South Korea Inflation Flat in April, Possibly Paving Way for Policy Easing

By The Wall Street Journal 19 HOURS AGO

2 Min read

Customers at the Cheongnyangni Market in Seoul. Photo: SeongJoon Cho/Bloomberg News
Customers at the Cheongnyangni Market in Seoul. Photo: SeongJoon Cho/Bloomberg News

South Korea’s headline inflation remained flat in April, possibly paving the way for the central bank to loosen monetary policy further to support the sagging economy.

The benchmark consumer-price index rose 2.1% from a year earlier, the same pace as in March, still nearing the bank’s annual inflation target of 2%, the country’s statistics office said Friday.

The latest print was slightly above the median forecast from 17 economists surveyed by The Wall Street Journal tipping a 2% gain.

Prices for some agricultural goods and processed foods remained higher while petroleum-product prices fell on the year for the month, according to the statistics office.

Compared with the prior month, the CPI edged up 0.1% in April, compared with the WSJ poll’s median forecast of being flat. In March, consumer prices rose 0.2% from the previous month.

Core CPI, which excludes volatile food and energy prices, rose 2.1% from a year earlier in April and increased 0.4% from the previous month. In March, it gained 1.9% on year and 0.2% on month.

The Bank of Korea last month paused the easing cycle it started in November 2024, as it gauged the impact of previous rate cuts and how best to support the economy facing a severe hit from President Trump’s sweeping tariffs.
South Korean exports, which account for nearly half its gross domestic product, continued rising in April thanks to robust demand for chips, which are exempt from tariffs, but cracks are emerging. Auto exports took a hit from Trump’s levies, and shipments of South Korean goods to the U.S. fell.

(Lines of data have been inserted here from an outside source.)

/-- R349, R351, R352: a block is decoded ahead of the MX into one of two buffers: the stream moves past it by its size, a
sound block counts as coded or raw, and one that fails its checks leaves an empty buffer and its status in an XSTAT that was
0; a poisoned one leaves an empty buffer and PSTAT.POISON. Nothing happens while both buffers are full, no block is left, the
block lies outside the allotment or its bytes are not ready to be read. Choices of the model in it: assumption 46. -/
def Obligations.BlocksDecodeAheadOfTheMx : Prop :=
  ∀ (core : Nat) (s : State),
    let d := s.dev
    let x := d.stream core
    let n := d.blockSize core x.next
    let sound := d.coldBanks core x.next n = [] ∧ d.banks.flaws = []
    s.isRunning → core < 256 →
    (2 ≤ x.bufs.length ∨ x.left = 0 ∨ d.spadOk core x.next 16 = false ∨ d.spadOk core x.next n = false ∨
        d.blocksHeld core 1 x.next = true →
      exec (.expanderBlockDecoded core) s = .next s) ∧
    (x.bufs.length < 2 → x.left ≠ 0 → d.spadOk core x.next 16 = true → d.spadOk core x.next n = true →
      d.blocksHeld core 1 x.next = false → sound → d.spadPoisoned (spadPlace core x.next) n = true →
      Completes (.expanderBlockDecoded core) s fun e =>
        e.stream core = { x with next := x.next + n, left := x.left - 1, bufs := x.bufs ++ [none] } ∧
        (e.unit core).pstat.testBit 55 = true ∧ e.pool = d.pool ∧ e.banks = d.banks) ∧
    (x.bufs.length < 2 → x.left ≠ 0 → d.spadOk core x.next 16 = true → d.spadOk core x.next n = true →
      d.blocksHeld core 1 x.next = false → sound → d.spadPoisoned (spadPlace core x.next) n = false →
      Completes (.expanderBlockDecoded core) s fun e =>
        (∀ raw, Exc16.decode (d.spadAt core x.next) = .ok raw →
          e.stream core = { x with next := x.next + n, left := x.left - 1, bufs := x.bufs ++ [some raw] } ∧
          e.units = d.units) ∧
        (∀ st, Exc16.decode (d.spadAt core x.next) = .fail st →
          e.stream core = { x with next := x.next + n, left := x.left - 1, bufs := x.bufs ++ [none] } ∧
          (slice (d.unit core).pstat 63 56 = 0 → (e.unit core).pstat = splice (d.unit core).pstat 63 56 st) ∧
          (slice (d.unit core).pstat 63 56 ≠ 0 → (e.unit core).pstat = (d.unit core).pstat)) ∧
        e.pool = d.pool ∧ e.banks = d.banks)

/-- R233, R234, R267, R268: token channels and arrival counters. A put of 1-255 tokens adds them when the count stays at
most 255, a take takes them when they are there and no take of another engine comes first, and otherwise the instruction
waits: the program counter moves on only past an engine's queue. wait ends with OK once the counter has reached its goal and with PUSHED when CFAIL is set; aset
writes the counter, clamped, and clears CFAIL; aget reads it. -/
def Obligations.TokensAndCounters : Prop :=
  ∀ (u : UnitId) (eng : BitVec 2) (ch rd rb : BitVec 5) (imm : W32),
    let k := unitKey u
    let b (d : Dev) : Nat := (d.rs k rb + imm.signExtend 64).toNat
    let n (d : Dev) : Nat := clampTo 1 255 (b d)
    let goal (d : Dev) : Nat := min (2 ^ 48 - 1) (b d)
    let failed (d : Dev) : Bool := (d.unit k).pstat.testBit (32 + ch.toNat % 16)
    let count (d : Dev) : Nat := kvGetD (d.unit k).ch (ch.toNat % 16) 0
    let arrived (d : Dev) : Nat := kvGetD (d.unit k).a (ch.toNat % 16) 0
    let setCh (d : Dev) (x : Nat) : Dev := d.modUnit k fun v => { v with ch := kvPut v.ch (ch.toNat % 16) x }
    let first (d : Dev) : Prop := (d.unit k).outranked (ch.toNat % 16) (tokEng u eng) (count d) = false
    let waits (x : Instr) (P : Dev → Prop) (g : Dev → Dev) : Prop := ∀ s : State, s.dev.issues u x → P s.dev →
      (tokEng u eng = 0 → exec x s = .next { s with dev := g (s.dev.fetched k) }) ∧
      (tokEng u eng ≠ 0 → Completes x s fun e => (e.unit k).pc = (s.dev.unit k).pc + 1 ∧
        (e.unit k).queues = [(tokEng u eng, [(0, (s.dev.unit k).pc, x)])])
    PerformsIf u .all (.put u eng ch rb imm) (fun d => count d + n d ≤ 255) (fun d => setCh d (count d + n d)) ∧
    PerformsIf u .all (.take u eng ch rb imm) (fun d => n d ≤ count d ∧ first d) (fun d =>
      (setCh d (count d - n d)).modUnit k fun v => v.takeEnds (ch.toNat % 16) (tokEng u eng)) ∧
    waits (.put u eng ch rb imm) (fun d => 255 < count d + n d) id ∧
    waits (.take u eng ch rb imm) (fun d => count d < n d ∨ ¬ first d)
      (fun d => d.modUnit k fun v => v.takeWaits (ch.toNat % 16) (tokEng u eng) (n d)) ∧
    PerformsIf u .all (.wait u eng rd ch rb imm) (fun d => failed d = true)
      (fun d => d.ws k rd (BitVec.ofNat 64 Code.pushed) (d.sBad k rb)) ∧
    PerformsIf u .all (.wait u eng rd ch rb imm) (fun d => failed d = false ∧ goal d ≤ arrived d)
      (fun d => d.ws k rd 0 (d.sBad k rb)) ∧
    waits (.wait u eng rd ch rb imm) (fun d => failed d = false ∧ arrived d < goal d) id ∧
    Performs u .all (.aset u ch rb imm) (fun d => d.modUnit k fun v => { v with
      a := kvPut v.a (ch.toNat % 16) (goal d), pstat := clearBit v.pstat (32 + ch.toNat % 16) }) ∧
    Performs u .all (.aget u rd ch) (fun d => d.ws k rd (BitVec.ofNat 64 (arrived d)) false)

/-- R237, R242, R273: special registers: rdsctx reads a word of SCTX with its number clamped to 7, of which a Gardener
has only GARDENER; rdpstat reads PSTAT; wrpstat clears what is written with 1 of POISON and CFAIL and stores only 0 into
XSTAT; rdflt reads FLTINFO into a pair and clears it with PSTAT.FLT; rdtime reads the time base; rdwrate the wave rate. -/
def Obligations.SpecialRegistersReadAndWrite : Prop :=
  ∀ (u : UnitId) (rd rb : BitVec 5) (imm : W32),
    let k := unitKey u
    let b (d : Dev) : Nat := (d.rs k rb + imm.signExtend 64).toNat
    let pair : BitVec 5 := if rd = 31 then 30 else rd
    Performs u .all (.rdsctx u rd rb imm) (fun d =>
      let n := min 7 (b d)
      d.ws k rd (BitVec.ofNat 64 (if k < 256 then (d.unit k).sctx.getD n 0 else if n = 1 then 1 else 0)) (d.sBad k rb)) ∧
    Performs u .all (.rdpstat u rd) (fun d => d.ws k rd (BitVec.ofNat 64 (d.unit k).pstat) false) ∧
    Performs u .all (.wrpstat u rb imm) (fun d =>
      d.modUnit k fun v => { v with pstat := pstatWrite v.pstat (b d) }) ∧
    Performs u .all (.rdflt u rd) (fun d =>
      ((d.ws k pair (BitVec.ofNat 64 ((d.unit k).flt / 2 ^ 64)) false).ws k (pair + 1)
        (BitVec.ofNat 64 (d.unit k).flt) false).modUnit k fun v => { v with flt := 0, pstat := clearBit v.pstat 54 }) ∧
    Performs u .all (.rdtime u rd) (fun d =>
      d.ws k rd (BitVec.ofNat 64 (if unitDie k = 0 then d.now else d.tim.die1)) false) ∧
    Performs u .all (.rdwrate u rd) (fun d => d.ws k rd
      (BitVec.ofNat 64 (d.get Bar.TIM_WRATE_PKG_SEQ % 65536 * 2 ^ 32 +
        (if k < 256 then d.get Bar.TIM_WRATE_CLU_RATE (k / 16) else d.get Bar.TIM_WRATE_PKG_MIN) % 65536)) false) ∧
    (∀ (p x i : Nat), (pstatWrite p x).testBit i =
      if 56 ≤ i ∧ i < 64 then p.testBit i && decide (slice x 63 56 ≠ 0)
      else if i = 55 ∨ (32 ≤ i ∧ i < 48) then p.testBit i && !x.testBit i
      else p.testBit i)

/-- R86, R263: a copy instruction whose ranges are allowed, and whose pool range lies in one 4 KiB piece that this package
homes, enters the copy engine as one copy that names the issuing invocation, its counter and its ranges; it goes through
the stack network from then on (LocalCopyArrivalLands). A pull from another package leaves as one READ with FLAGS.COPY. Whatever
the ranges and wherever they lie, the copy is split at each 4 KiB of its pool addresses, the engine takes it and starts what it
can, and the unit goes on; a cpout with FN bit 0 pushes to the multicast group of its immediate. Choices of the model in it: assumptions 31, 32. -/
def Obligations.CopyInstructionsEnterTheEngine : Prop :=
  ∀ (u : UnitId) (ctr : BitVec 4) (sa sb sc : BitVec 5) (cls : BitVec 3) (fn : BitVec 6) (imm : BitVec 16) (s : State),
    let d := s.dev
    let k := unitKey u
    let len := clampTo 1 16777216 (d.rs k sc).toNat
    let spad (r : BitVec 5) : Nat := (d.rs k r).toNat % 2 ^ 25
    let pool (r : BitVec 5) : Nat := (d.rs k r).toNat % 2 ^ 56
    let al := d.unitAllot k
    let copy (kind src dst : Nat) (todo : List (Nat × Nat)) : Copy := {
      core := k, gen := (d.unit k).gen, ctr := ctr.toNat, pc := (d.unit k).pc, kind := kind, allot := al, src := src
      dst := dst, len := len, cls := min 4 cls.toNat, mcast := none, todo := todo, ready := [], resent := []
      acked := [], ended := false }
    let parts (bases : List Nat) : List (Nat × Nat) := splitParts bases (len / 2048 + 3) 0 len
    let takes (x : Instr) (c : Copy) : Prop := s.dev.issues u x → exec x s = .next { s with
      dev := ((({ d.fetched k with nextCopy := d.nextCopy + 1 }).putCopy d.nextCopy c).pumpCopy d.nextCopy).goesOn k
        (d.unit k).pc }
    let enters (x : Instr) (c : Copy) : Prop :=
      Completes x s fun e =>
        kvGet? e.copies d.nextCopy = some c ∧ e.nextCopy = d.nextCopy + 1 ∧
        e.unit k = { (d.fetched k).unit k with pc := (d.unit k).pc + 1 } ∧
        e.banks = d.banks ∧ e.pool = d.pool ∧ e.reqs = d.reqs ∧ e.outbox = d.outbox ∧ e.regs = d.regs
    (d.spadOk k (spad sa) len = true → d.poolOk al (pool sb) len = true →
      takes (.cpin u ctr sa sb sc cls) (copy 0 (pool sb) (spad sa) (parts [pool sb]))) ∧
    (d.spadOk k (spad sb) len = true → d.poolOk al (pool sa) len = true →
      takes (.cpout u ctr sa sb sc cls fn imm) { copy 1 (spad sb) (pool sa) (parts [pool sa]) with
        mcast := if fn.toNat % 2 = 1 then some (imm.toNat % 4096) else none }) ∧
    (d.poolOk al (pool sa) len = true → d.poolOk al (pool sb) len = true →
      takes (.cppp u ctr sa sb sc cls) (copy 2 (pool sb) (pool sa) (parts [pool sb, pool sa]))) ∧
    (s.dev.issues u (.cpin u ctr sa sb sc cls) → d.spadOk k (spad sa) len = true → d.poolOk al (pool sb) len = true →
      pool sb % 4096 + len ≤ 4096 → d.homed (pool sb) = .here →
      enters (.cpin u ctr sa sb sc cls) (copy 0 (pool sb) (spad sa) [(0, len)])) ∧
    (s.dev.issues u (.cpout u ctr sa sb sc cls fn imm) → fn.toNat % 2 = 0 → d.spadOk k (spad sb) len = true →
      d.poolOk al (pool sa) len = true → pool sa % 4096 + len ≤ 4096 → d.homed (pool sa) = .here →
      enters (.cpout u ctr sa sb sc cls fn imm) (copy 1 (spad sb) (pool sa) [(0, len)])) ∧
    (s.dev.issues u (.cppp u ctr sa sb sc cls) → d.poolOk al (pool sa) len = true → d.poolOk al (pool sb) len = true →
      pool sa % 4096 + len ≤ 4096 → pool sb % 4096 + len ≤ 4096 → d.homed (pool sb) = .here →
      enters (.cppp u ctr sa sb sc cls) (copy 2 (pool sb) (pool sa) [(0, len)])) ∧
    (∀ ep t, s.dev.issues u (.cpin u ctr sa sb sc cls) → d.spadOk k (spad sa) len = true →
      d.poolOk al (pool sb) len = true → pool sb % 4096 + len ≤ 4096 → d.homed (pool sb) = .via ep false →
      cls.toNat < 4 → d.heldBack k (d.unit k).gen ep = false → d.freeTag (unitTagRange k) [] = some t →
      Completes (.cpin u ctr sa sb sc cls) s fun e =>
        kvGet? e.copies d.nextCopy = some (copy 0 (pool sb) (spad sa) []) ∧
        (∃ r, kvGet? e.reqs t = some r ∧ r.f.type = Ty.read ∧ r.f.flags = 32 ∧ r.f.dstEp = ep ∧ r.f.tag = t ∧
          r.f.allot = al ∧ r.f.w5 = pool sb / 2 ^ 32 % 2 ^ 24 ∧ r.f.w6 = pool sb % 2 ^ 32 ∧
          r.f.w7 = (copy 0 (pool sb) (spad sa) []).ref * 65536 + cls.toNat * 8192 + len ∧
          r.cont = .chunk d.nextCopy [(0, len)] ∧ r.deadline = none) ∧
        (e.unit k).pc = (d.unit k).pc + 1 ∧ e.banks = d.banks ∧ e.pool = d.pool)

South Korea’s gross domestic product shrank 0.1% from a year earlier and 0.2% from the previous quarter in the January-to-March period, after large-scale wildfires and political turmoil over its president’s impeachment suppressed consumer sentiment and business activities.

The Bank of Korea has signaled that it will lower its growth outlook for the country in May after having cut its 2025 GDP growth forecast in February to 1.5% from 1.9%.

The central bank expects inflation to average 1.9% this year, a tad below its annual target.

With inflation subdued and growth momentum cooling in the country, most economists expect rate cuts to resume in May.